### [EXERCISE DETAILS]
Look through the records below and say how many lines include "final". Give only that number.

### [RECORDS TO USE]
★ ★ ★ ★
-- ==== Sys2Proof/Machine/Crc.lean ====
section
/-!
DEFINITION. The three cyclic redundancy checks of the manual: CRC-16 (R262, also R311), CRC-32C (R312), CRC-32 (R453,
R487); and the CSI-2 payload CRC-16.
-/
namespace Sys2Proof.Machine

/-- One bit of a reflected CRC of width w. -/
def crcStepR {w : Nat} (poly c : BitVec w) : BitVec w :=
  if c.getLsbD 0 then (c >>> 1) ^^^ poly else c >>> 1

/-- One byte of a reflected CRC. -/
def crcByteR {w : Nat} (poly c : BitVec w) (b : Byte) : BitVec w :=
  (List.range 8).foldl (fun c _ => crcStepR poly c) (c ^^^ b.setWidth w)

/-- One byte of the CRC-16 of R262: polynomial 0x1021, each byte most significant bit first. -/
def crc16Byte (c : BitVec 16) (b : Byte) : BitVec 16 :=
  (List.range 8).foldl (fun c _ => if c.getLsbD 15 then (c <<< 1) ^^^ 0x1021 else c <<< 1)
    (c ^^^ ((b.setWidth 16) <<< 8))

/-- CRC-16 of R262: initial value 0xFFFF, no reflection, no final inversion. -/
def crc16 (bs : Bytes) : BitVec 16 := bs.foldl crc16Byte 0xFFFF

/-- CRC-32C of R312: Castagnoli 0x1EDC_6F41 reflected, initial value all ones, final inversion. -/
def crc32c (bs : Bytes) : Word := ~~~(bs.foldl (crcByteR 0x82F63B78) 0xFFFFFFFF)

/-- CRC-32 of R453: 0x04C1_1DB7 reflected, initial value all ones, final inversion. -/
def crc32 (bs : Bytes) : Word := ~~~(bs.foldl (crcByteR 0xEDB88320) 0xFFFFFFFF)

/-- The payload CRC-16 of CSI-2 (R380 names the CSI-2 standard: x¹⁶ + x¹² + x⁵ + 1 reflected, initial value all ones).
PRESUMED from that standard (assumption log 8). -/
def crcCsi (bs : Bytes) : BitVec 16 := bs.foldl (crcByteR 0x8408) 0xFFFF

end Sys2Proof.Machine
end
★ ★ ★ ★
### [FINISHED TASK]
3